How Pakistan uses US military aid as a cover

The US is withholding $800m in military aid. This money - ostensibly funding anti-Talbian operations

As sardars, or princely chiefs of Balochistan, they were the Sean Connery-look alikes: gentlemen of smart moustaches, clipped tones, an Enfield rifle under their arm, as at home on a horse as in a battered Mercedes, and educated at Aitchison College, Pakistan's (and prior to 1947, India's) Eton, where the western subcontinent's old-fashioned, non-military ruling elite got their grounding.

Time was also when you couldn't be a hip young radical Pakistani of the 60s and 70s unless, like commentator Ahmed Rashid, you were involved in the Marxist Balochistan liberation movement.
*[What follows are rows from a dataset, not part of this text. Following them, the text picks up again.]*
-- ==== Sys2Proof/Syntax.lean ====
section
/-! DEFINITION. The rows of the opcode table as one inductive. Core and node words carry their decoded fields; the steps
of the device's other agents, and inputs from outside, carry the names of the objects they act on. -/

namespace Sys2Proof

/-! ### Operand fields -/

/-- Operand B of layout K (R57, R87): a V register, an S register, or IMM20. -/
inductive BOp where
  | v (r : BitVec 8)
  | s (r : BitVec 8)
  | imm (i : BitVec 20)
  deriving DecidableEq, Repr

/-- SB = 1 (R57). -/
def BOp.isS : BOp → Bool
  | .s _ => true
  | _ => false

/-- IM = 1 (R57). -/
def BOp.isImm : BOp → Bool
  | .imm _ => true
  | _ => false

/-- Layout K (R57). `x` is 0 when B is an immediate, since X then holds immediate bits. -/
structure KF where
  ty : BitVec 2
  pm : BitVec 3
  pn : Bool
  d : BitVec 8
  a : BitVec 8
  b : BOp
  c : BitVec 8
  x : BitVec 12
  deriving DecidableEq, Repr

/-- Layout J (R60), less HX, which selects the row. -/
structure JF where
  pm : BitVec 3
  pn : Bool
  d : BitVec 8
  imm : BitVec 32
  deriving DecidableEq, Repr

/-- Layout B (R61). -/
structure BF where
  pm : BitVec 3
  pn : Bool
  a : BitVec 8
  cond : BitVec 4
  off : BitVec 32
  deriving DecidableEq, Repr

/-- Layout M (R62). -/
structure MF where
  sa : Bool
  ix : Bool
  pm : BitVec 3
  pn : Bool
  d : BitVec 8
  a : BitVec 8
  b : BitVec 8
  size : BitVec 3
  sx : Bool
  space : BitVec 2
  ord : BitVec 2
  off : BitVec 12
  deriving DecidableEq, Repr

/-- A target of a node word (R64); PORT is true for R. -/
structure Tgt where
  slot : BitVec 7
  port : Bool
  deriving DecidableEq, Repr

/-- Layout NA (R65), with CLS below 3. -/
structure NAF where
  cls : BitVec 2
  op : BitVec 8
  ty : BitVec 2
  im : Bool
  sw : Bool
  t0 : Option Tgt
  t1 : Option Tgt
  mod : BitVec 30
  deriving DecidableEq, Repr

/-- Layout ND (R66). -/
structure NDF where
  t0 : Option Tgt
  t1 : Option Tgt
  w : BitVec 6
  imm : BitVec 24
  deriving DecidableEq, Repr

/-- Layout NM (R67). -/
structure NMF where
  size : BitVec 3
  sx : Bool
  aop : BitVec 4
  t0 : Option Tgt
  seq : BitVec 8
  pred : BitVec 8
  succ : BitVec 8
  site : BitVec 11
  deriving DecidableEq, Repr

/-- Layout NC (R68). -/
structure NCF where
  t0 : Option Tgt
  t1 : Option Tgt
  mc : BitVec 6
  buf : BitVec 8
  arg : BitVec 16
  deriving DecidableEq, Repr

/-! ### Names of the objects that the other steps act on -/

/-- A crew: launch number and crew number (R19). -/
structure CrewId where
  launch : Nat
  crew : Nat
  deriving DecidableEq, Repr

/-- A wave: its crew, the gang's place in the crew and the wave's place in the gang (R19). -/
structure WaveId where
  crew : CrewId
  gang : Nat
  wave : Nat
  deriving DecidableEq, Repr

/-- What firmware and the dispatcher supply when a crew is placed (R186, R200, R294, R364, R374, R412, R419). -/
structure Placement where
  launch : Nat
  cluster : Nat
  prvBase : BitVec 64
  gtBase : BitVec 64
  hoBase : BitVec 64
  ctxBase : BitVec 64
  undoBase : BitVec 64
  bwBase : BitVec 64
  deriving DecidableEq, Repr

/-- A transport connection, with the key index that secures it (R434, R436). -/
structure Conn where
  id : Nat
  key : Nat
  deriving DecidableEq, Repr

/-- The 32-byte header of a command message (R433). -/
structure Header where
  d0 : Dword
  d1 : Dword
  d2 : Dword
  d3 : Dword
  deriving DecidableEq, Repr

/-- An access of ostler or command core firmware: to physical memory (R386), or to the control space (R437). -/
inductive OstlerOp where
  | load (pa size : Nat)
  | store (pa size : Nat) (v : Dword)
  | atomic (pa size : Nat) (aop : BitVec 4) (v : Dword)
  | cas (pa size : Nat) (old new : Dword)
  | ctlLoad (offset size : Nat)
  | ctlStore (offset size : Nat) (v : Dword)
  deriving DecidableEq, Repr

/-- The instructions and steps of spec/opcode_table.json, in its order. -/
inductive Instr where
  -- class 0 (R91)
  | add (f : KF) | sub (f : KF) | addc (f : KF) | subb (f : KF) | mullo (f : KF) | mulhi (f : KF) | mulhn (f : KF)
  | mad (f : KF) | div (f : KF) | divn (f : KF) | rem (f : KF) | remn (f : KF)
  | min (f : KF) | max (f : KF) | minn (f : KF) | maxn (f : KF) | abs (f : KF) | neg (f : KF)
  | and (f : KF) | or (f : KF) | xor (f : KF) | andn (f : KF) | not (f : KF)
  | shl (f : KF) | shr (f : KF) | sar (f : KF) | rol (f : KF) | clz (f : KF) | popc (f : KF) | brev (f : KF)
  | bfx (f : KF) | bfi (f : KF) | lea (f : KF) | sel (f : KF) | cmp (f : KF) | mov (f : KF)
  | movi (f : JF) | moviHi (f : JF) | moviPair (f : JF) | movsv (f : KF)
  | adds (f : KF) | subs (f : KF) | dot4 (f : KF)
  -- class 1 (R113)
  | fadd (f : KF) | fsub (f : KF) | fmul (f : KF) | fma (f : KF) | fmin (f : KF) | fmax (f : KF) | fcmp (f : KF)
  | fdiv (f : KF) | fsqrt (f : KF) | frcp (f : KF) | frsq (f : KF) | fex2 (f : KF) | flg2 (f : KF)
  | fclass (f : KF) | fcvti (f : KF) | icvtf (f : KF) | fcvtw (f : KF) | frnd (f : KF) | fscl (f : KF)
  -- class 2 (R137)
  | fmtw (f : KF) | fmtr (f : KF) | fmtq (f : KF) | cvt (f : KF) | sclq (f : KF) | scld (f : KF) | bscl (f : KF)
  | ndot (f : KF)
  -- class 3 (R155)
  | shfl (f : KF) | shflup (f : KF) | shfldn (f : KF) | shflx (f : KF) | bcast (f : KF) | ballot (f : KF)
  | vote (f : KF) | red (f : KF) | scan (f : KF) | cmpr (f : KF) | expd (f : KF) | iota (f : KF)
  | setvl (f : KF) | getvl (f : KF) | msk (f : KF) | mpop (f : KF) | mff (f : KF) | v2s (f : KF)
  | slide (f : KF) | mset (f : KF)
  -- class 4 (R173)
  | br (f : BF) | brm (f : BF) | brs (f : BF) | rcv (f : BF) | join (f : KF) | call (f : BF)
  | callxV (f : KF) | callxS (f : KF) | jmpxV (f : KF) | jmpxS (f : KF) | ret (f : KF) | exit (f : KF)
  | loop (f : BF) | nop (f : KF) | yield (f : KF) | prefi (f : BF) | ifence (f : KF)
  -- class 5 (R216)
  | ld (f : MF) | ldUniform (f : MF) | st (f : MF) | lda (f : MF) | stl (f : MF) | atom (f : MF) | cas (f : MF)
  | fence (f : MF) | pref (f : MF) | vlds (f : MF) | vsts (f : MF) | ldf (f : MF) | stf (f : MF) | cmaint (f : MF)
  -- class 6 (R248)
  | cpy (f : KF) | cpyt (f : KF) | cpyb (f : KF) | cpyw (f : KF) | bar (f : KF) | bara (f : KF) | barw (f : KF)
  | barx (f : KF) | qpush (f : KF) | qpop (f : KF) | qnotify (f : KF) | qbindTrig (f : KF) | qbindIn (f : KF)
  | qbindOut (f : KF) | qbindUnmap (f : KF) | qstat (f : KF)
  -- class 7 (R272)
  | freq (f : KF) | frel (f : KF) | fcfg (f : KF) | fsend (f : KF) | frecv (f : KF) | fdrain (f : KF)
  | fprio (f : KF) | fstat (f : KF) | fmodeDf (f : KF) | fmodeSys (f : KF)
  -- class 8 (R347)
  | mxw (f : KF) | mxa (f : KF) | mxc (f : KF) | mxz (f : KF) | mxsc (f : KF) | mxwait (f : KF)
  -- class 9 (R380)
  | eqp (f : KF) | remount (f : KF) | remountClr (f : KF) | gaitr (f : KF) | pin (f : KF) | pinOff (f : KF)
  -- class 10 (R193, R425)
  | trap (f : KF) | brk (f : KF) | ctlrd (f : KF) | ctlwr (f : KF) | cyc (f : KF) | cycRow (f : KF)
  | launch (f : KF) | waitev (f : KF) | sigev (f : KF)
  -- node words (R65 to R68)
  | arithNodeFire (n : NAF)
  | steer (n : NDF) | const (n : NDF) | lenter (n : NDF) | lnext (n : NDF) | lexit (n : NDF) | calln (n : NDF)
  | retn (n : NDF) | ixrd (n : NDF) | joinc (n : NDF) | sink (n : NDF) | sendp (n : NDF) | eqpn (n : NDF)
  | fend (n : NDF) | errt (n : NDF) | gate (n : NDF)
  | cld (n : NMF) | cst (n : NMF) | catom (n : NMF) | mnop (n : NMF) | fld (n : NMF) | fst (n : NMF) | cfence (n : NMF)
  | mcld (n : NCF) | mcst (n : NCF) | mcenq (n : NCF) | mcdeq (n : NCF) | agen (n : NCF) | mxj (n : NCF) | mxout (n : NCF)
  -- steps of the fabric (11 to 14)
  | tokenArrive (c : CrewId) (k : Nat)
  | frameEntry (c : CrewId) (k : Nat)
  | frameRefill (c : CrewId) (place cell frame : Nat)
  | nodeChoose (cluster bay cell : Nat)
  | weirArrive (c : CrewId) (k : Nat)
  | weirRelease (c : CrewId) (paddock : Nat)
  | roundCommit (c : CrewId) (k : Nat)
  | paddockQuiescent (c : CrewId) (paddock : Nat)
  | preciseStop (asid : Nat)
  | resultDeliver (c : CrewId) (k : Nat)
  | cellPass (c : CrewId) (place cell : Nat)
  | fabricOpComplete (w : WaveId)
  | paddockLoadComplete (c : CrewId) (place : Nat)
  | paddockSwapOut (c : CrewId) (place : Nat)
  | paddockResume (c : CrewId) (paddock slice bay : Nat)
  | bridleWindowEnd (c : CrewId) (place : Nat)
  | generatorStep (c : CrewId) (place mc gen : Nat)
  | generatorDone (c : CrewId) (place mc gen : Nat)
  | weightEventApply (c : CrewId) (k : Nat)
  | columnHeadRead (c : CrewId) (k : Nat)
  | passComplete (c : CrewId) (k : Nat)
  -- steps of the cluster and of memory (09, 10)
  | copyUnitLand (cluster k unit : Nat)
  | copyPark (cluster k : Nat)
  | triggerConsume (cluster queue : Nat)
  | memoryAccessResponse (cluster k : Nat)
  | pageWalk (cluster asid vpn : Nat) (store : Bool)
  | instructionFetch (cluster asid line : Nat)
  | remoteTimeout (w : WaveId)
  | invalidationBroadcast (asid : Nat) (va : BitVec 64)
  -- the dispatcher (08)
  | launchPrereqRead (launch : Nat)
  | crewPlacement (p : Placement)
  | argumentBlockRead (launch : Nat)
  | agingPeriod (launch : Nat)
  | crewRetire (c : CrewId)
  -- firmware, pre-emption, debug, power (17, 18)
  | resume (asid : Nat) (seq : BitVec 32)
  | stop (asid : Nat) (seq : BitVec 32)
  | preemptRequest (asid : Nat) (value : Dword)
  | sliceTimerExpiry (c : CrewId)
  | crewSave (c : CrewId)
  | crewRestore (c : CrewId)
  | halt (asid : Nat)
  | resumeGangs (asid : Nat)
  | gangResume (c : CrewId) (gang : Nat) (form : Option (BitVec 2))
  | gateRequest (cluster : Nat)
  | gateCommit (cluster : Nat)
  | gateWake (cluster : Nat)
  | powerWindow (milliwatts : Nat)
  | curbEngage (alarms : BitVec 3)
  | curbLift
  | update (ostler : Nat) (verified : Bool)
  | retireCluster (cluster : Nat)
  | retireChannel (channel : Nat) (room : Bool)
  | retrain (port : Nat)
  | recal (target : Nat)
  | serviceComplete
  | keyInstall (index : BitVec 12)
  -- the host (18)
  | hostLaunch (conn : Conn) (h : Header) (payload : List Dword)
  | subscribe (conn : Conn) (h : Header) (payload : List Dword)
  | hostStop (conn : Conn) (h : Header) (payload : List Dword)
  | release (conn : Conn) (h : Header) (payload : List Dword)
  | atomic (conn : Conn) (h : Header) (payload : List Dword)
  | event (k : Nat)
  | rmaWrite (conn : Conn) (addr : BitVec 64) (data : List Byte)
  | rmaRead (conn : Conn) (addr : BitVec 64) (n : Nat)
  | powerOnBoot (failing : Option (BitVec 8))
  | registerWrite (offset : Nat) (value : Dword)
  | packetDrop (port : Nat)
  | unknownCommand (conn : Conn) (h : Header)
  | connectionClose (conn : Conn)
  | ostlerAccess (op : OstlerOp)
  | curbAlarmClear (alarms : BitVec 3)
  | clusterWake (cluster : Nat)
  deriving DecidableEq, Repr

end Sys2Proof
end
But since the murder of Nawab Akbar Bugti in 2006 by Pakistan's agencies -- his grandson was killed in Karachi at the end of June -- the sardars and the ageing lefties have no longer been able to protect their people and their dreams of a self-governing Balochi state.

The Pakistan army offensive around Quetta, funded by the US with the stated purpose of defeating the Taliban, is cover for a more far-reaching policy of ethnic cleansing of Balochis.

Put bleakly, it is a question of which is more valuable to the Pakistan's military state. On the one hand is the 12.5 per cent increase in their military budget, which is umbilically tied to Washington ($800m of which is to be withheld, it was announced today) for taking on the Taliban in south Waziristan and around Quetta. On the other is the opportunity to exploit long-term the mineral wealth of Balochistan -- gas, oil, copper, coal -- with Chinese partners, in a highly strategic area close to the Straits of Hormuz, perhaps on the proviso that the tactics used in the region will not be too disimilar to those used in Tibet. That is to say, the destruction of nationalism, and the repression of a 150 year independence movement.

Wild, beautiful and eccentric, Balochistan has always had an edgy history. It is a vast area west of Sindh and south of Afghanistan that occupies just under half of Pakistan's landmass and about 4 per cent (just under 7 million) of its population. Like the princely nizam state of Hyderabad in India, it held out under the Khan of Kalat against the central governments of newly founded Pakistan and was absorbed under intense military pressure (hangings and killings) in 1948.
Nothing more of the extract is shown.